POINTS TO KEEP IN MIND:

WHO PROVOKED WHOM?
- Many claim that the actions against Israel were
unprovoked. I disagree. In Lebanon, a secret Israeli
cell (suspected government intelligence, but more
rightly called “terrorist cell”) was recently
broken up after planning and carrying out many
terrorist attacks in Lebanon. Investigations were
under way when the latest crisis erupted. At the same
time, Israel has violated Lebanese airspace regularly
(400 times per year) over the last several years with
flyovers by fighter jets and military drones
(frequently reported by UNIFIL, the UN monitoring
force in southern Lebanon), and holds a large number
of Palestinian and Lebanese prisoners captive in
Israeli prisons, including many women and children,
and most with no charge or trial. Israel also still
occupies Lebanese territory (in the Shebaa Farms
area), and until recently there was word that Israel
was planning on ending its occupation of that area.

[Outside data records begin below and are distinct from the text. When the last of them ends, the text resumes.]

/-- The walk of a failure that a killed warp leaves is absorbed: its record alone is written (R297, R373). -/
def absorbFailure (s : State) (h : Where) (f : Nat × Dword) : State :=
  let c := (wg? s h.wg).bind (fun x => walkChoice s h x.record x.index [.warp, .wg, .launch, .ctx, .part])
  match c with
  | some (v, a, d) => contRecord s h f.1 f.2.toNat v.code a d true
  | none => contRecord s h f.1 f.2.toNat 4 0 false true

/-- Gives a save frame back by a SAVEFREE notice (R414, R416). -/
def saveFree (s : State) (p c frame : Nat) : State :=
  let (s, n) := nextOseq s originChairlift
  pushFault s p ⟨originChairlift, n, c, p, 0, 0, frame % 2 ^ 48, 0, 0xE, 0, false, 0⟩

/-- A save that a kill supersedes returns its frame (R416). -/
def dropSave (s : State) (g : Nat) : State :=
  match wg? s g with
  | some x =>
    (match x.saving with
      | some (f, _) => saveFree s x.part x.ctx f
      | none => s)
  | none => s

/-- Kills a workgroup (R371): its warps end, stagings are cancelled, matrix loops and lift lines are discarded. Copies in flight and
what else its matrix queues hold complete, and the workgroup is released when they have. `lv` is the level of the unit killed
(R373). Gives the number of warps ended. -/
def killWg (s : State) (lv g : Nat) : State × Nat :=
  let ws := wgWarps s g
  let s := modWg (dropSave s g) g (fun x => { x with killed := true, killLevel := lv, startParks := [], drain := none, saving := none })
  let s := ws.foldl (fun s e => dropWarp (dropClaim (sumFlags s e.2) e.1 e.2) e.1) s
  let s := dropLoops (dropStagings (dropLines s g) g) g
  (ws.foldl (fun s e => (endFailures e.2).foldl (fun s f => absorbFailure s (whereOf e.1 e.2) f) s) s, ws.length)

/-- Raises NKILL (R368, R371). -/
def addKills (s : State) (p c n : Nat) : State := if n = 0 then s else modExcsum s p c (satAdd 16 16 n)

/-- Kills several workgroups. -/
def killWgs (s : State) (lv : Nat) (gs : List Nat) : State × Nat :=
  gs.foldl (fun r g => let (s, n) := killWg r.1 lv g; (s, r.2 + n)) (s, 0)

/-- A TASK record's landing slot is free again (R448). -/
def freeLanding (s : State) (l : Launch) : State :=
  match l.landing with
  | none => s
  | some (i, k) =>
    modPart s l.part (fun q => ctlSet q (0x2000 + 64 * i + 40)
      (ctlWord q (0x2000 + 64 * i + 40) &&& ((2 ^ 64 - 1) ^^^ 2 ^ k)))

/-- A saved handler claim is gone with its workgroup: HV := 0 (R393). -/
def freeClaim (s : State) (l : Launch) : State :=
  if l.claim then uibSet s l.part l.ctx 0 (setBits (uibWord s l.part l.ctx 0) 62 2 0) else s

/-- Removes a launch, with its re-queued workgroups; a ring's HEAD passes a candidate (R345, R371). -/
def dropLaunch (s : State) (i : Nat) : State :=
  match FMap.get? s.launches i with
  | none => s
  | some l =>
    let s := freeLanding s l
    let s := match l.ring with
      | some q => modPart s l.part (fun p => { ringPop p (0x400 + 16 * q) with heads := FMap.del p.heads q })
      | none => s
    let s := (s.launches.filter (fun e => e.1 == i || e.2.orig == some i)).foldl (fun s e => freeClaim s e.2) s
    { s with launches := s.launches.filter (fun e => e.1 != i && e.2.orig != some i) }

/-- A launch of which nothing is left to place, to run or to restart is done, though some of it was killed (R371, R448). -/
def endLaunch (s : State) (i : Nat) : State :=
  match FMap.get? s.launches i with
  | some l =>
    if l.killed && decide (l.stop ≤ l.next) && !s.wgs.any (fun e => e.2.launch == i) && !s.launches.any (fun e => e.2.orig == some i) then
      dropLaunch s i
    else s
  | none => s

/-- The workgroups of a launch on the device. -/
def launchWgs (s : State) (i : Nat) : List Nat := (s.wgs.filter (fun e => e.2.launch == i && !e.2.killed)).map Prod.fst

/-- The workgroups of a context on the device. -/
def ctxWgs (s : State) (c : Nat) : List Nat := (s.wgs.filter (fun e => e.2.ctx == c && !e.2.killed)).map Prod.fst

/-- Kills a launch: its running workgroups, and the indices not yet placed (R371). -/
def killLaunch (s : State) (i : Nat) : State × Nat :=
  let (s, n) := killWgs s 2 (launchWgs s i)
  (dropLaunch s i, n)

/-- Kills a context: every workgroup of it, and EXCSUM.KILLED := 1 (R371). -/
def killCtx (s : State) (p c : Nat) : State :=
  let (s, n) := killWgs s 3 (ctxWgs s c)
  addKills (modExcsum s p c (fun x => setBits x 63 1 1)) p c n

/-- The valid contexts of a partition. -/
def partCtxs (s : State) (p : Nat) : List Nat :=
  let d := (part s p).desc
  ((List.range d.ctxCnt).map (fun i => d.ctxBase + i)).filter (ctxValid s p)

/-- CONTCTL.HALT := 1 (R370). -/
def haltPart (s : State) (p : Nat) : State := modPart s p (fun q => ctlSetField q 0x500 31 1 1)

/-- A new launch entry. -/
def addLaunch (s : State) (l : Launch) : State :=
  { s with launches := FMap.ins s.launches s.nextId l, nextId := s.nextId + 1 }

/-- Restarts a workgroup: kills it and queues the same index again as a fresh start, its SEQ kept (R372). -/
def restartWg (s : State) (g : Nat) : State × Nat :=
  match wg? s g with
  | none => (s, 0)
  | some x =>
    let (s, n) := killWg s 1 g
    let s := { s with launches := FMap.modify s.launches x.launch (fun l =>
      { l with retries := FMap.ins l.retries x.index (FMap.getD l.retries x.index 0 + 1) }) }
    let r := rset x.record 320 64 0
    (addLaunch s ⟨x.part, x.ctx, 0, none, r, rSeq r, rPrio r, x.index, x.index + 1, 0, some x.launch, 0, false, 0, none, [],
      false, none⟩, n)

/-- Restarts a launch: every index again, with its original ICNT (R372). -/
def restartLaunch (s : State) (i : Nat) : State × Nat :=
  let (s, n) := killWgs s 2 (launchWgs s i)
  let again (l : Launch) : Launch := { l with
    next := rIlo l.record
    stop := rIlo l.record + rIcnt l.record
    completed := 0
    passed := 0
    retries := (List.range (rIcnt l.record)).foldl (fun m k =>
      FMap.ins m (rIlo l.record + k) (FMap.getD m (rIlo l.record + k) 0 + 1)) l.retries }
  let ls := FMap.modify s.launches i again
  let s := (s.launches.filter (fun e => e.2.orig == some i)).foldl (fun s e => freeClaim s e.2) s
  ({ s with launches := ls.filter (fun e => e.2.orig != some i) }, n)

/-! The containment walk (R369, R370, R373). -/

/-- Ends one warp for the walk (R370, R371); a workgroup that has not started ends whole (R478). -/
def killWarpAt (s : State) (h : Where) : State :=
  match warp? s h.place with
  | some w =>
    if w.wg = h.wg then
      (endFailures w).foldl (fun s f => absorbFailure s h f) (addKills (endWarp s h.place) h.part h.ctx 1)
    else s
  | none => s

/-- Applies an action, 1 retry, 2 kill self, 3 kill parent, to the unit of a level (R370). -/
def applyAction (s : State) (h : Where) (v : Level) (a : Nat) : State :=
  let started : Bool := match wg? s h.wg with
    | some x => x.phase == .running
    | none => true
  let count (r : State × Nat) : State := addKills r.1 h.part h.ctx r.2
  match v, a with
  | .warp, 1 => count (restartWg s h.wg)
  | .warp, 2 => if started then killWarpAt s h else count (killWg s 1 h.wg)
  | .warp, _ => count (killWg s 1 h.wg)
  | .wg, 1 => count (restartWg s h.wg)
  | .wg, 2 => count (killWg s 1 h.wg)
  | .wg, _ => count (killLaunch s (wgLaunch s h.wg))
  | .launch, 1 => count (restartLaunch s (wgLaunch s h.wg))
  | .launch, 2 => count (killLaunch s (wgLaunch s h.wg))
  | .launch, _ => killCtx s h.part h.ctx
  | .ctx, 3 => killCtx (haltPart s h.part) h.part h.ctx
  | .ctx, _ => killCtx s h.part h.ctx
  | .part, 3 =>
    let s := haltPart s h.part
    (h.ctx :: (partCtxs s h.part).filter (· != h.ctx)).foldl (fun s c => killCtx s h.part c) s
  | .part, _ => killCtx (haltPart s h.part) h.part h.ctx

/-- The warp of a walk that is absorbed issues no more (R361); where it has ended already, nothing is left to stop. -/
def stopWarp (s : State) (h : Where) : State :=
  modWarp s h.place (fun w => if w.wg = h.wg then { w with parks := w.parks ++ [⟨.stopped, w.conv, false⟩] } else w)

/-- The containment walk of a trap (R369); one whose unit lies in a unit already killed is absorbed (R373). No rule says what LEVEL
and ACTION an absorbed record holds: it holds the walk's own choice, and LEVEL 3 and ACTION kill self where the context is KILLED
(DESIGN CHOICE, log 121). -/
def contWalk (s : State) (h : Where) (cause epc : Nat) (sup : Bool) : State :=
  if ctxKilled s h.part h.ctx then
    contRecord (stopWarp (blockAccess s h.part (excsumAddr s h.part h.ctx)) h) h cause epc 3 2 false true
  else if sup then contRecord (killCtx s h.part h.ctx) h cause epc 3 2 false false
  else
    let (r, index) := match wg? s h.wg with
      | some x => (x.record, x.index)
      | none => (0#1024, 0)
    match walkChoice s h r index [.warp, .wg, .launch, .ctx, .part] with
    | some (v, a, d) =>
      if unitKilled s h.wg v a then contRecord s h cause epc v.code a d true
      else contRecord (applyAction s h v a) h cause epc v.code a d false
    | none => contRecord (killCtx s h.part h.ctx) h cause epc 4 0 false false

/-! Taking a trap (R361 to R363, R366, R434). -/

/-- The RSEQ of a mark. -/
def Mark.rseq : Mark → Nat
  | .anon => 0
  | .ev _ n _ => n

/-- The notices of a POISON trap: one for each poison event consumed, by RSEQ (R434). -/
def poisonNotices (s : State) (h : Where) (ms : List Mark) : State :=
  (sortBy (fun a b => decide (a.rseq ≤ b.rseq)) ms.dedup).foldl (fun s m =>
    match m with
    | .anon => s
    | .ev b n sec =>
      let s := { s with pevents := s.pevents.map (fun e =>
        if e.bank = b ∧ e.sector = sec then { e with parts := e.parts ++ [(n, h.part)] } else e) }
      pushFault s h.part ⟨originBank b, n, h.ctx, h.part, h.core, h.track, sec * 32, 0, 0xD, 0, false, 0⟩) s

/-- Stops a Lodge thread on a trap (R363). -/
def lodgeStop (s : State) (pl : Nat) (pc : Dword) (t : Trap) : State :=
  let p := ((warp? s pl).map (fun w => w.part)).getD 15
  let s := cairnWrite s (originOfPlace pl) 0x0030 p pc.toNat t.cause
  { s with lodgeRun := s.lodgeRun &&& ~~~((1#64) <<< (pl - 9216)) }

/-- A warp enters its thread trap handler (R162). -/
def enterHandler (w : Warp) (a : Mask) (pc : Dword) (t : Trap) : Warp :=
  jump { w with trappc := pc, trapcause := BitVec.ofNat 64 t.cause, tmask := a, intrap := true } a (fun _ => w.trapvec)

/-- A precise trap enters the thread handler (R361). -/
def handlerApplies (pl : Nat) (w : Warp) : Bool :=
  !w.intrap && w.trapvec != 0#64 && w.svclane.isNone && !isLodge pl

In Palestine, the last months have witnessed a massive
siege and oppression of the Palestinian people in the
Gaza Strip. They have been subject to continued
arrests and targeted assassinations, economic assault,
and increasing restriction of their daily lives.
Civilians – non-combatants, women, elderly,
children, even whole families in their homes or on the
beach – are killed indiscriminately, and without
remorse, investigation, or international condemnation
and action. On occasion that someone in the
international community finds the will to condemn such
atrocities, it is usually followed by words of
rationalization and promises of aid and continued
support for Israel.

If the objective of Israel is peace (which I don’t
think is true, at least not the hard-core militant
Zionists who control the public sphere), they acted in
a way that promotes violence. When a militant group
like Hamas makes a dramatic step away from violent
action and towards political participation, that
should be encouraged. Instead, the Israel and the US
made all Palestinians suffer for electing the Hamas
government. The US, after calously pushing the
Palestinians to hold elections when there was rising
anger against the ineffectiveness and corruption of
the previous government and rising support for ANY
change, made clear that they were only interested in
“democracy” if the outcome was the US puppet
regime they were looking for. Ironically, one
democracy specialist who has worked on conducting and
monitoring elections in the Middle East and around the
world, and was also a key player in organizing the
different elections in Iraq, told me recently that the
Palestinian elections that brought Hamas to power, and
the political campaign of the Hamas party, were the
most clean, most democratic he has ever seen in the
region, and were far better and more democratic than
elections held in the US and many parts of the
“democratic” world.

Indeed, after Israel’s unilateral evacuation from
southern Lebanon and the Gaza Strip, many problems and
issues remained unresolved, and a state of war and
low-level conflict remained between Israel and those
groups. Israel may have withdrawn from those areas in
the interest of its own stability and security, but
not in the interest of justice and resolving the
complicated situations that existed. Without
addressing justice, there will be no security, and no
stability.

Let’s not forget how this current conflict began.
Both Hamas and Hezbollah carried out precision attacks
on military positions, far from civilian structures,
and which left no civilian wounded or killed, no
civilian infrastructure damaged, and (according to
reports) are treating the captives well. While
Israel, the US and other countries are pushing for the
return of those soldiers, thousands of Arabs and
Palestinians languish in Israeli jails, many without
accusation, trial, or conviction, no recourse to
lawyers, secretly abducted, refused visits by family
or international humanitarian organizations, many of
them civilians themselves, non-combatants, and many of
them for long periods of time. For one combatant -
one soldier of an oppressive, occupation army - Hamas
demanded the release of women and children,
non-combatants, from Israeli prisons.


PRECISION ATTACKS?
Many Israeli military officials and political figures
have called Israeli attacks in Lebanon “precision”
strikes. One called them “surgical”. If that is
so, never go to a doctor in Israel. Israel’s
“precision” and “surgical” violence in Lebanon
has left well over 300 killed (and rising daily), the
vast majority of them civilians. Some media have
reported that more than a third of the victims are
children. Many civilians were killed in vehicles,
escaping from villages and cities that had received
notice from the Israeli military to evacuate only
hours earlier.

My greater fear is not that these are accidents, but
that the officials were right, the targets were chosen
carefully and hit precisely, and they are
intentionally targeting civilians. This follows a
pattern of Israeli aggression in Lebanon during and
after the Lebanese war ended in 1990, and during and
after the Israeli occupation of southern Lebanon ended
in 2000, and it will continue as long as those attacks
garner them international support and little to no
international condemnation. Many humanitarian
assistance vehicles have also been bombed.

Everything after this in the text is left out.